@[simp] theorem addRecord_port (r : Record) : (addRecord r s).port = s.port := rfl
@[simp] theorem addRecord_tickets (r : Record) : (addRecord r s).tickets = s.tickets := rfl
@[simp] theorem addRecord_hostQueue (r : Record) : (addRecord r s).hostQueue = s.hostQueue := rfl
@[simp] theorem addRecord_hostRetry (r : Record) : (addRecord r s).hostRetry = s.hostRetry := rfl
@[simp] theorem addRecord_busyWait (r : Record) : (addRecord r s).busyWait = s.busyWait := rfl
@[simp] theorem addRecord_round (r : Record) : (addRecord r s).round = s.round := rfl
@[simp] theorem addRecord_copyRetry (r : Record) : (addRecord r s).copyRetry = s.copyRetry := rfl
@[simp] theorem addRecord_replica (r : Record) : (addRecord r s).replica = s.replica := rfl
@[simp] theorem addRecord_ecc (r : Record) : (addRecord r s).ecc = s.ecc := rfl
@[simp] theorem addRecord_lateDamage (r : Record) : (addRecord r s).lateDamage = s.lateDamage := rfl
@[simp] theorem addRecord_monitor (r : Record) : (addRecord r s).monitor = s.monitor := rfl
@[simp] theorem addRecord_listening (r : Record) : (addRecord r s).listening = s.listening := rfl
@[simp] theorem addRecord_join (r : Record) : (addRecord r s).join = s.join := rfl
@[simp] theorem addRecord_declines (r : Record) : (addRecord r s).declines = s.declines := rfl
@[simp] theorem addRecord_copy (r : Record) : (addRecord r s).copy = s.copy := rfl
@[simp] theorem addRecord_leases (r : Record) : (addRecord r s).leases = s.leases := rfl
@[simp] theorem addRecord_expireSet (r : Record) : (addRecord r s).expireSet = s.expireSet := rfl
@[simp] theorem addRecord_inbound (r : Record) : (addRecord r s).inbound = s.inbound := rfl
@[simp] theorem addRecord_records (r : Record) : (addRecord r s).records = enqueue r s.records := rfl
@[simp] theorem addRecord_fault (r : Record) : (addRecord r s).fault = s.fault := rfl
@[simp] theorem addRecord_counters (r : Record) : (addRecord r s).counters = s.counters := rfl
@[simp] theorem addRecord_life (r : Record) : (addRecord r s).life = s.life := rfl
@[simp] theorem addRecord_exclusionReason (r : Record) : (addRecord r s).exclusionReason = s.exclusionReason := rfl
@[simp] theorem addRecord_haltReason (r : Record) : (addRecord r s).haltReason = s.haltReason := rfl
@[simp] theorem addRecord_config (r : Record) : (addRecord r s).config = s.config := rfl
@[simp] theorem addRecord_foundingCount (r : Record) : (addRecord r s).foundingCount = s.foundingCount := rfl
@[simp] theorem addRecord_rejoin (r : Record) : (addRecord r s).rejoin = s.rejoin := rfl
@[simp] theorem addRecord_pendingLeave (r : Record) : (addRecord r s).pendingLeave = s.pendingLeave := rfl
@[simp] theorem addRecord_pendingStop (r : Record) : (addRecord r s).pendingStop = s.pendingStop := rfl
@[simp] theorem addRecord_straps (r : Record) : (addRecord r s).straps = s.straps := rfl
@[simp] theorem addRecord_strapPins (r : Record) : (addRecord r s).strapPins = s.strapPins := rfl
@[simp] theorem addRecord_freeCount (r : Record) : (addRecord r s).freeCount = s.freeCount := rfl
@[simp] theorem addRecord_pending (r : Record) : (addRecord r s).pending = s.pending := rfl

@[simp] theorem freeTicket_port (t : TicketId) : (freeTicket t s).port = s.port := rfl
@[simp] theorem freeTicket_tickets (t : TicketId) : (freeTicket t s).tickets = put s.tickets t none := rfl
@[simp] theorem freeTicket_hostQueue (t : TicketId) : (freeTicket t s).hostQueue = s.hostQueue := rfl
@[simp] theorem freeTicket_hostRetry (t : TicketId) : (freeTicket t s).hostRetry = s.hostRetry := rfl
@[simp] theorem freeTicket_busyWait (t : TicketId) : (freeTicket t s).busyWait = s.busyWait := rfl
@[simp] theorem freeTicket_round (t : TicketId) : (freeTicket t s).round = s.round := rfl
@[simp] theorem freeTicket_copyRetry (t : TicketId) : (freeTicket t s).copyRetry = s.copyRetry := rfl
@[simp] theorem freeTicket_replica (t : TicketId) : (freeTicket t s).replica = s.replica := rfl
@[simp] theorem freeTicket_ecc (t : TicketId) : (freeTicket t s).ecc = s.ecc := rfl
@[simp] theorem freeTicket_lateDamage (t : TicketId) : (freeTicket t s).lateDamage = s.lateDamage := rfl
@[simp] theorem freeTicket_monitor (t : TicketId) : (freeTicket t s).monitor = s.monitor := rfl
@[simp] theorem freeTicket_listening (t : TicketId) : (freeTicket t s).listening = s.listening := rfl
@[simp] theorem freeTicket_join (t : TicketId) : (freeTicket t s).join = s.join := rfl
@[simp] theorem freeTicket_declines (t : TicketId) : (freeTicket t s).declines = s.declines := rfl
@[simp] theorem freeTicket_copy (t : TicketId) : (freeTicket t s).copy = s.copy := rfl
@[simp] theorem freeTicket_leases (t : TicketId) : (freeTicket t s).leases = s.leases := rfl
@[simp] theorem freeTicket_expireSet (t : TicketId) : (freeTicket t s).expireSet = s.expireSet := rfl
@[simp] theorem freeTicket_inbound (t : TicketId) : (freeTicket t s).inbound = s.inbound := rfl
@[simp] theorem freeTicket_records (t : TicketId) : (freeTicket t s).records = s.records := rfl
@[simp] theorem freeTicket_fault (t : TicketId) : (freeTicket t s).fault = s.fault := rfl
@[simp] theorem freeTicket_counters (t : TicketId) : (freeTicket t s).counters = s.counters := rfl
@[simp] theorem freeTicket_life (t : TicketId) : (freeTicket t s).life = s.life := rfl
@[simp] theorem freeTicket_exclusionReason (t : TicketId) : (freeTicket t s).exclusionReason = s.exclusionReason := rfl
@[simp] theorem freeTicket_haltReason (t : TicketId) : (freeTicket t s).haltReason = s.haltReason := rfl
@[simp] theorem freeTicket_config (t : TicketId) : (freeTicket t s).config = s.config := rfl
@[simp] theorem freeTicket_foundingCount (t : TicketId) : (freeTicket t s).foundingCount = s.foundingCount := rfl
@[simp] theorem freeTicket_rejoin (t : TicketId) : (freeTicket t s).rejoin = s.rejoin := rfl
@[simp] theorem freeTicket_pendingLeave (t : TicketId) : (freeTicket t s).pendingLeave = s.pendingLeave := rfl
@[simp] theorem freeTicket_pendingStop (t : TicketId) : (freeTicket t s).pendingStop = s.pendingStop := rfl
@[simp] theorem freeTicket_straps (t : TicketId) : (freeTicket t s).straps = s.straps := rfl
@[simp] theorem freeTicket_strapPins (t : TicketId) : (freeTicket t s).strapPins = s.strapPins := rfl
@[simp] theorem freeTicket_freeCount (t : TicketId) : (freeTicket t s).freeCount = s.freeCount := rfl
@[simp] theorem freeTicket_pending (t : TicketId) : (freeTicket t s).pending = s.pending := rfl

@[simp] theorem startLease_port (t : TicketId) : (startLease t s).port = s.port := rfl
@[simp] theorem startLease_tickets (t : TicketId) : (startLease t s).tickets = s.tickets := rfl
@[simp] theorem startLease_hostQueue (t : TicketId) : (startLease t s).hostQueue = s.hostQueue := rfl
@[simp] theorem startLease_hostRetry (t : TicketId) : (startLease t s).hostRetry = s.hostRetry := rfl
@[simp] theorem startLease_busyWait (t : TicketId) : (startLease t s).busyWait = s.busyWait := rfl
@[simp] theorem startLease_round (t : TicketId) : (startLease t s).round = s.round := rfl
@[simp] theorem startLease_copyRetry (t : TicketId) : (startLease t s).copyRetry = s.copyRetry := rfl
@[simp] theorem startLease_replica (t : TicketId) : (startLease t s).replica = s.replica := rfl
@[simp] theorem startLease_ecc (t : TicketId) : (startLease t s).ecc = s.ecc := rfl
@[simp] theorem startLease_lateDamage (t : TicketId) : (startLease t s).lateDamage = s.lateDamage := rfl
@[simp] theorem startLease_monitor (t : TicketId) : (startLease t s).monitor = s.monitor := rfl
@[simp] theorem startLease_listening (t : TicketId) : (startLease t s).listening = s.listening := rfl
@[simp] theorem startLease_join (t : TicketId) : (startLease t s).join = s.join := rfl
@[simp] theorem startLease_declines (t : TicketId) : (startLease t s).declines = s.declines := rfl
@[simp] theorem startLease_copy (t : TicketId) : (startLease t s).copy = s.copy := rfl
@[simp] theorem startLease_expireSet (t : TicketId) : (startLease t s).expireSet = s.expireSet := rfl
@[simp] theorem startLease_inbound (t : TicketId) : (startLease t s).inbound = s.inbound := rfl
@[simp] theorem startLease_records (t : TicketId) : (startLease t s).records = s.records := rfl
@[simp] theorem startLease_fault (t : TicketId) : (startLease t s).fault = s.fault := rfl
@[simp] theorem startLease_counters (t : TicketId) : (startLease t s).counters = s.counters := rfl
@[simp] theorem startLease_life (t : TicketId) : (startLease t s).life = s.life := rfl
@[simp] theorem startLease_exclusionReason (t : TicketId) : (startLease t s).exclusionReason = s.exclusionReason := rfl
@[simp] theorem startLease_haltReason (t : TicketId) : (startLease t s).haltReason = s.haltReason := rfl
@[simp] theorem startLease_config (t : TicketId) : (startLease t s).config = s.config := rfl
@[simp] theorem startLease_foundingCount (t : TicketId) : (startLease t s).foundingCount = s.foundingCount := rfl
@[simp] theorem startLease_rejoin (t : TicketId) : (startLease t s).rejoin = s.rejoin := rfl
@[simp] theorem startLease_pendingLeave (t : TicketId) : (startLease t s).pendingLeave = s.pendingLeave := rfl
@[simp] theorem startLease_pendingStop (t : TicketId) : (startLease t s).pendingStop = s.pendingStop := rfl
@[simp] theorem startLease_straps (t : TicketId) : (startLease t s).straps = s.straps := rfl
@[simp] theorem startLease_strapPins (t : TicketId) : (startLease t s).strapPins = s.strapPins := rfl
@[simp] theorem startLease_freeCount (t : TicketId) : (startLease t s).freeCount = s.freeCount := rfl
@[simp] theorem startLease_pending (t : TicketId) : (startLease t s).pending = s.pending := rfl

@[simp] theorem cancelLease_port (t : TicketId) : (cancelLease t s).port = s.port := rfl
@[simp] theorem cancelLease_tickets (t : TicketId) : (cancelLease t s).tickets = s.tickets := rfl
@[simp] theorem cancelLease_hostQueue (t : TicketId) : (cancelLease t s).hostQueue = s.hostQueue := rfl
@[simp] theorem cancelLease_hostRetry (t : TicketId) : (cancelLease t s).hostRetry = s.hostRetry := rfl
@[simp] theorem cancelLease_busyWait (t : TicketId) : (cancelLease t s).busyWait = s.busyWait := rfl
@[simp] theorem cancelLease_round (t : TicketId) : (cancelLease t s).round = s.round := rfl
@[simp] theorem cancelLease_copyRetry (t : TicketId) : (cancelLease t s).copyRetry = s.copyRetry := rfl
@[simp] theorem cancelLease_replica (t : TicketId) : (cancelLease t s).replica = s.replica := rfl
@[simp] theorem cancelLease_ecc (t : TicketId) : (cancelLease t s).ecc = s.ecc := rfl
@[simp] theorem cancelLease_lateDamage (t : TicketId) : (cancelLease t s).lateDamage = s.lateDamage := rfl
@[simp] theorem cancelLease_monitor (t : TicketId) : (cancelLease t s).monitor = s.monitor := rfl
@[simp] theorem cancelLease_listening (t : TicketId) : (cancelLease t s).listening = s.listening := rfl
@[simp] theorem cancelLease_join (t : TicketId) : (cancelLease t s).join = s.join := rfl
@[simp] theorem cancelLease_declines (t : TicketId) : (cancelLease t s).declines = s.declines := rfl
@[simp] theorem cancelLease_copy (t : TicketId) : (cancelLease t s).copy = s.copy := rfl
@[simp] theorem cancelLease_expireSet (t : TicketId) : (cancelLease t s).expireSet = s.expireSet := rfl
@[simp] theorem cancelLease_inbound (t : TicketId) : (cancelLease t s).inbound = s.inbound := rfl
@[simp] theorem cancelLease_records (t : TicketId) : (cancelLease t s).records = s.records := rfl
@[simp] theorem cancelLease_fault (t : TicketId) : (cancelLease t s).fault = s.fault := rfl
@[simp] theorem cancelLease_counters (t : TicketId) : (cancelLease t s).counters = s.counters := rfl
@[simp] theorem cancelLease_life (t : TicketId) : (cancelLease t s).life = s.life := rfl
@[simp] theorem cancelLease_exclusionReason (t : TicketId) : (cancelLease t s).exclusionReason = s.exclusionReason := rfl
@[simp] theorem cancelLease_haltReason (t : TicketId) : (cancelLease t s).haltReason = s.haltReason := rfl
@[simp] theorem cancelLease_config (t : TicketId) : (cancelLease t s).config = s.config := rfl
@[simp] theorem cancelLease_foundingCount (t : TicketId) : (cancelLease t s).foundingCount = s.foundingCount := rfl
@[simp] theorem cancelLease_rejoin (t : TicketId) : (cancelLease t s).rejoin = s.rejoin := rfl
@[simp] theorem cancelLease_pendingLeave (t : TicketId) : (cancelLease t s).pendingLeave = s.pendingLeave := rfl
@[simp] theorem cancelLease_pendingStop (t : TicketId) : (cancelLease t s).pendingStop = s.pendingStop := rfl
@[simp] theorem cancelLease_straps (t : TicketId) : (cancelLease t s).straps = s.straps := rfl
@[simp] theorem cancelLease_strapPins (t : TicketId) : (cancelLease t s).strapPins = s.strapPins := rfl
@[simp] theorem cancelLease_freeCount (t : TicketId) : (cancelLease t s).freeCount = s.freeCount := rfl
@[simp] theorem cancelLease_pending (t : TicketId) : (cancelLease t s).pending = s.pending := rfl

++++

*Task description*
Go through the material line by line, tally each line containing "busyWait", and give the total only.

*Task answer*
4